一墻之隔外,陸北和李盛一左一右,站在化妝間門口,要進入的工作人員都被他倆攔了。
等人打發走后,陸北背靠著墻,習慣往褲子兜里掏了掏,卻發現忘記帶煙盒,他撇過頭,推了李盛一把“帶煙沒”
李盛咂咂嘴,頭搖的跟不浪鼓似的,兩人大眼對小眼了一會兒。
陸北呵笑一聲,雙手插兜里感慨了句“以前高中剛學會抽煙,還是蹭咱老大的,記得不,還在十班那會兒,人手一根軟中華,不會抽就為了裝逼,第一次吸進去過肺,差點兒沒把我嗆死。”
當時高一剛開學,十班還沒拆班,一群少年去哪都是扎堆,大高個,模樣又漂亮,校服穿身上跟偶像劇似的,十來歲的叛逆期都喜歡與眾不同,手里嘴里沒事兒就銜根煙,跟在幾位大佬后頭,現在想想跟二百五似的。
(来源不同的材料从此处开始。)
-- ==== Sys2Proof/Machine/Regs.lean ====
section
/-! DEFINITION. The register map of the LY4: every register of the section files with its place in BAR0 (R12), its
width (R8), its fields with their types (R9) and its reset value (R11). -/

namespace Sys2Proof.Machine

/-- Every register the spec names, under its own name; the comment cites the rule whose table lays it out. -/
inductive Reg where
  | KS_GRADE  -- R3
  | TB_CTRL  -- R31
  | TB_INC  -- R31
  | TB_NOW  -- R31
  | TB_SNAP  -- R31
  | TB_STEP  -- R31
  | TB_STATUS  -- R31
  | TB_OFFSET  -- R31
  | BR_CH_CFG  -- R41
  | BR_CH_PHASE  -- R41
  | BR_CH_STAT  -- R41
  | BR_CH_QUANT  -- R41
  | BR_CH_OFFSET  -- R41
  | BR_CH_STAMP  -- R41
  | BR_AL_CFG  -- R45
  | BR_AL_TARGET  -- R45
  | BR_AL_PERIOD  -- R45
  | BR_AL_STAT  -- R45
  | BR_WIN_CFG  -- R53
  | BR_WIN_START  -- R53
  | BR_WIN_STOP  -- R53
  | BR_WIN_LEN  -- R53
  | BR_WIN_STAT  -- R53
  | BR_WIN_OWN  -- R53
  | ING_PORT_CFG  -- R63
  | ING_PORT_STAT  -- R63
  | ING_PORT_CNT  -- R63
  | ING_D_CFG  -- R71
  | ING_D_SEL  -- R71
  | ING_D_DATA  -- R71
  | ING_D_REC  -- R71
  | ING_D_CTRL  -- R71
  | ING_D_PTR  -- R71
  | ING_D_RPTR  -- R71
  | ING_D_CNT0  -- R71
  | ING_D_CNT1  -- R71
  | EXC_CH_CFG  -- R90
  | EXC_CH_LIM  -- R90
  | EXC_CH_CTRL  -- R90
  | EXC_CH_STAT  -- R90
  | EXC_CH_MEAS  -- R90
  | ACT_PWM_CFG  -- R99
  | ACT_PWM_PERIOD  -- R99
  | ACT_PWM_SAFE  -- R99
  | ACT_PWM_STAT  -- R99
  | ACT_GRP_CFG  -- R99
  | ACT_GRP_STAT  -- R99
  | ACT_TRIG_CFG  -- R102
  | ACT_DQ_CFG  -- R103
  | ACT_DQ_SRC  -- R103
  | ACT_DQ_STAT  -- R103
  | ACT_DQ_TXTS  -- R103
  | ACT_ADV_WL0  -- R106
  | ACT_ADV_WL1  -- R106
  | ACT_ADV_WL2  -- R106
  | ACT_ADV_SRC  -- R106
  | ACT_ADV_TSTAT  -- R106
  | ACT_ADV_STAT  -- R106
  | ACT_ADV_CNT  -- R106
  | TRH_RING_CFG  -- R117
  | TRH_SQ_BASE  -- R117
  | TRH_CQ_BASE  -- R117
  | TRH_RING_PTR  -- R117
  | TRH_RING_STAT  -- R117
  | TRH_RING_IRQ  -- R117
  | TRH_PART_CFG  -- R117
  | TRH_PART_STAT  -- R117
  | DK_STAT  -- R174
  | DK_RGN_CFG  -- R174
  | DK_TAGS  -- R174
  | SEM_CFG  -- R179
  | SEM_STAT  -- R179
  | SEM_OWNER  -- R179
  | PT_STAT  -- R186
  | PT_RUN  -- R186
  | PT_STAY  -- R186
  | PT_NUM  -- R234
  | TG_CAP  -- R243
  | TG_STATUS  -- R243
  | TG_SERVICE  -- R243
  | TG_CFG  -- R243
  | TG_EFF  -- R243
  | TG_WAIT  -- R243
  | TG_BYTES_RSV  -- R243
  | TG_BYTES_EXC  -- R243
  | TG_PART  -- R243
  | TG_FRAMES  -- R243
  | FLT_STAT  -- R261
  | FLT_PC  -- R261
  | FLT_EVR_CFG  -- R264
  | FLT_EVR_BASE  -- R264
  | FLT_EVR_PTR  -- R264
  | FLT_EVR_STAT  -- R264
  | CW_NODE  -- R287
  | CW_EXPORT  -- R288
  | CW_GRANT  -- R289
  | CW_LINK_STAT  -- R290
  | CW_LINK_CTRL  -- R290
  | CW_LINK_CNT  -- R290
  | DG_PART  -- R309
  | TRC_STAT  -- R319
  | TRC_SRC  -- R319
  | TRC_TRIG  -- R319
  | TRC_CNT  -- R319
  | EVC_CTRL  -- R320
  | EVC_SNAPTIME  -- R320
  | EVC_CFG  -- R320
  | EVC_VAL  -- R320
  | EVC_SNAP  -- R320
  | KS_STAT  -- R328
  | KS_FW_SRC  -- R328
  | KS_FW_CTRL  -- R328
  | KS_FW_STAT  -- R328
  | KS_PART_ATT  -- R334
  | CS_PART_VAULT  -- R359
  | CS_CTX  -- R361
  | CS_STAT  -- R361
  | TH_CFG  -- R376
  | TH_RTH  -- R376
  | TH_STAT  -- R381
  | TH_POWER  -- R381
  | TH_STATIC  -- R381
  | TH_INLET  -- R381
  | TH_STACK  -- R381
  | TH_TILE  -- R381
  | TH_DIE  -- R381
  | KS_BOOT  -- R399
  | KS_DBG_SRC  -- R347
  | KS_DBG_CTRL  -- R347
  | TRH_DB_SQ  -- R119
  | TRH_DB_CQ  -- R119
  deriving DecidableEq, Repr

/-- The field types of R9; a reserved bit has no field and so reads 0 and ignores writes. -/
inductive FTy where
  | ro | rw | rw1c | wo
  deriving DecidableEq, Repr

/-- A field: its register, its lowest bit and its width. -/
structure Fld where
  r : Reg
  lo : Nat
  w : Nat
  deriving DecidableEq, Repr

/-- A field as R9 sees it in its register's table. -/
structure FInfo where
  lo : Nat
  w : Nat
  ty : FTy
  deriving DecidableEq, Repr

/-- Where a register stands in BAR0 (R12): base, then up to two index dimensions (count, stride), and its width. -/
structure RPlace where
  base : Nat
  n1 : Nat
  s1 : Nat
  n2 : Nat
  s2 : Nat
  width : Nat
  deriving DecidableEq, Repr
陸北又摸了摸空空如也的褲兜,低頭哂笑“沒想到,這幾年老大把煙戒了,我還沒戒掉。”
“老大做啥不行”李盛滿臉自豪,跟夸自己爸爸似的“老大說戒煙就能戒,說當明星就能當,我弦哥就是最島的”
這話陸北沒法反駁。
李盛噼里啪啦半天,把自己說嗨了“當初弦哥推了三部戲,要來拍電影,把江哥氣得半死,罵他不聽話,說要拍就讓他自己投資,嘿咱老大二話不說,還真投了,這年頭當男主角算什么,要做就做金主爸爸”
李盛還在為弦哥一言不合就當了金主爸爸沾沾自喜。
陸北斜眼瞥他,心說單純吧,也挺好,傻逼也有傻逼的快樂。
為了讓演員的動作更加自然,正式拍攝時,導演做了清場,現場只留下攝像。
原著中,李承言是進入浴室后,林晚笙闖了進來,這里男主角是渾身赤裸的,但考慮尺度問題,肯定不能這樣拍。
冷水淋下,兩人的衣服還沒有脫。
李承言襯衣很快透濕,染上水漬,白色的衣料緊緊吸在身體表面,腹下青筋十分明顯。
林晚笙穿著絲綢睡衣,頭發沒系,黑藻一樣散在胸前。鏡頭下,兩人無論身高還是體型,在視覺上形成強烈的差距感,無形中就充斥著讓人口燥的荷爾蒙。
直到次日劇組轉場時,宋知落還感覺有點不真實。
東澳影視城的民國風情街上,穿著戲服的群演來來往往,拉著黃包車的師傅和小販吆喝聲將宋知落的視線拉遠,思緒再次回到昨天浴室的那一幕
男人的力道從身后將她禁錮,透過鏡子,微冷熟悉的眉眼,讓她心頭一悸,按照戲里的設計,林晚笙想去解開衣服的扣子。
激烈的糾纏下,他聲音有些啞“不許脫。”
這一聲令宋知落透過眼前的旖旎,看向沈清弦的眼睛。
男人的眸光很沉,仿佛帶了些清醒的意味,眼底的克制與情欲交織,隨著眼前的濕霧彌漫,讓她看不清那一刻他的表情。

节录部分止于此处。